* **Collected data entries**
-- ==== Sys2Proof/Machine/Fitting.lean ====
section
/-! DEFINITION. Loading images (R318 to R345): headers and records from every source, fitting, held loads, partial loads and their
commits, and the configuration scrub. -/

namespace Sys2Proof.Machine

/-! ### Where a record comes from (R327 to R331) -/

/-- The source of a record. -/
def Dev.recordSource (d : Dev) : RecordIn → Option LoadSource
  | .port _ => some .port
  | .pcie => some .pcie
  | .slot _ => d.config.slotLoad.map (fun p => .slot p.1)
  | .recovery _ => some .recovery

/-- The configuration port is enabled (R328). -/
def Dev.portOn (d : Dev) : Bool := d.thimble && d.core.cfgWidth != 3

/-- CFG_D pins that the port samples at one CFG_CLK, by CFG_WIDTH: ×1, ×4 or ×16 (R328). -/
def portPins (width : Nat) : Nat := if width = 0 then 1 else if width = 1 then 4 else 16

/-- Bits packed into bytes, least significant first (R328). -/
def packBytes : List Bool → List Byte
  | a :: b :: c :: d :: e :: f :: g :: h :: t =>
    BitVec.ofNat 8 (a.toNat + 2 * b.toNat + 4 * c.toNat + 8 * d.toNat + 16 * e.toNat + 32 * f.toNat + 64 * g.toNat + 128 * h.toNat) ::
      packBytes t
  | _ => []

/-- The bytes that samples of CFG_D_15 to CFG_D_0 assemble (R328). -/
def Dev.portBytes (d : Dev) (samples : List (BitVec 16)) : List Byte :=
  packBytes (samples.flatMap (fun x => (List.range (portPins d.core.cfgWidth)).map (fun i => x.getLsbD i)))

/-- The bytes of the next record, once they are there; where an image begins they are a header's 256. -/
def Dev.recordBytes (d : Dev) (r : RecordIn) (begins : Bool) : Option (List Byte) :=
  let next (l : List Byte) : Option (List Byte) :=
    if !begins then nextRecord l else if l.length < 256 then none else some (l.take 256)
  match r with
  | .port l => if d.portOn then some (d.portBytes l) else none
  | .pcie => if d.config.skip = 0 then next d.config.streamBytes else none
  | .slot fails =>
    match d.config.slotLoad with
    | some p => if fails then none else next ((d.slot p.1).data.drop p.2)
    | none => none
  | .recovery l => some l

/-- A stream moves past the bytes of a record. -/
def Dev.consume (d : Dev) (src : LoadSource) (n : Nat) : Dev :=
  let c := d.config
  match src with
  | .pcie => { d with config := { c with streamBytes := c.streamBytes.drop n } }
  | .slot _ => { d with config := { c with slotLoad := c.slotLoad.map (fun p => (p.1, p.2 + n)) } }
  | _ => d

/-- The rest of an image is skipped (R318, R336): n more bytes of the stream. -/
def Dev.skipRest (d : Dev) (src : LoadSource) (n : Nat) : Dev :=
  let c := d.config
  match src with
  | .pcie => { d with config := { c with streamBytes := c.streamBytes.drop n, skip := n - c.streamBytes.length } }
  | .slot _ => { d with config := { c with slotLoad := none } }
  | _ => d

/-- A load between its header and its END. -/
def Dev.loading (d : Dev) : Option LoadSt := d.config.load.filter (fun l => !l.ended && l.held.isNone)

/-! ### Loads that end without success (R335, R336, R342) -/

/-- A full load is held (R336). -/
def Dev.holdLoad (d : Dev) (l : LoadSt) (code : Nat) (addr : Option Nat) : Dev :=
  let d := { d with config := { d.config with load := some { l with held := some code } }, core := { d.core with steps := none } }
  let w := setBit (setBits (setBits (d.rd 0x2100 1) 11 8 l.source.code) 7 0 4) 13 true
  let d := ((d.wr 0x2100 1 w).wrN 0x2100 3 code).wrN 0x2100 4 (addr.getD 0xFFFFFFFF)
  d.complete 0x2100 1 14 (some 15)

/-- A partial load is discarded; only a truncated one is logged, with 0x0131 (R342, R347). -/
def Dev.dropPartial (d : Dev) (code : Nat) (addr : Option Nat) : Dev :=
  let d := { d with config := { d.config with load := none, shadow := [], staging := [] } }
  let d := d.setFlag 0x2110 1 15 false
  let d := (d.wrN 0x2110 7 code).wrN 0x2110 8 (addr.getD 0xFFFFFFFF)
  if code = 0x0131 then d.log code 0 0 else d

/-- The load at hand fails a check: held or discarded, and the rest of its stream skipped. -/
def Dev.failLoad (d : Dev) (l : LoadSt) (e : RecFault) : Dev :=
  let d := match e.table with
    | some t => d.log t.1 t.2.1 t.2.2
    | none => d
  let d := if l.header.kind = 1 then d.holdLoad l e.code e.addr else d.dropPartial e.code e.addr
  d.skipRest l.source (l.header.streamLength - l.taken)

/-- The load at hand is truncated (R335). -/
def Dev.truncate (d : Dev) (l : LoadSt) : Dev :=
  let d := if l.header.kind = 1 then (d.holdLoad l 0x0130 none).log 0x0130 0 0 else d.dropPartial 0x0131 none
  d.skipRest l.source 0

/-! ### Headers accepted (R332, R338, R339) -/

/-- A full header is accepted: steps 1 and 2 of R332. In FITTING it is a restart, a state change of its own (R30, R557). The frames
stay until the load replaces them one by one (R88); nothing runs them, since global set/reset is held. A recovery source stays too, unless
the load comes from a slot (R355). LAST_PROOF is 0 from now on (R518). -/
def Dev.acceptFull (d : Dev) (l : LoadSt) : Dev :=
  let d := d.discardPartial.endWork.dropOutputs.discardStaged
  let d := (d.clearBlocks (fun _ => true)).clearSlots.freshPins
  let order := if l.header.useOrder then l.header.startupOrder else d.rdN 0x2010 1
  let core := { d.core with gsrHeld := true, gatesOpen := false, writes := false, foldPending := false, steps := none }
  let c := d.config
  let slot := l.source.slotOf.isSome
  let dn := d.darn
  let d := { d.releaseWatch.tensionsOnly with
    config := {
      load := some l, active := c.active, orderInEffect := order, streamBytes := c.streamBytes, skip := c.skip
      slotLoad := c.slotLoad, loadedAt := c.loadedAt, forwarding := c.forwarding
      recoveryFor := if slot then 0 else c.recoveryFor, partialDigest := List.replicate 64 0 }
    core := core, seams := [], programs := [], progErrs := []
    nv := { d.nv with recovery := if slot then [] else d.nv.recovery }
    darn := { dn with repairs := [], queue := [], waiting := [], french := [] } }
  let d := forEach 12 (fun g e => e.setShuttle g { e.shuttle g with badWords := [] }) d
  let d := forEach 12 (fun g e => (e.setBytes (0x3300 + g) 1 []).recompute g) d
  let w := setBits (setBits (setBit (d.rd 0x2100 1) 15 true) 13 12 0) 7 0 1
  let d := ((d.wr 0x2100 1 w).wrN 0x2100 5 0).wrN 0x2100 0x0B 0
  let d := forEach 4 (fun f e => e.wrN (0x3A10 + f) 4 0) ((((d.wrN 0x2100 6 0).wrN 0x2100 7 0).wrN 0x2120 6 0).freshFrench)
  (d.changeState .fitting 0x0B75).updatePermits.latchCapture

* **About this exercise**
Wherever the word "kind" turns up in a line of the entries above, copy that line.

* **Exercise answer**
  let d := if l.header.kind = 1 then d.holdLoad l e.code e.addr else d.dropPartial e.code e.addr
  let d := if l.header.kind = 1 then (d.holdLoad l 0x0130 none).log 0x0130 0 0 else d.dropPartial 0x0131 none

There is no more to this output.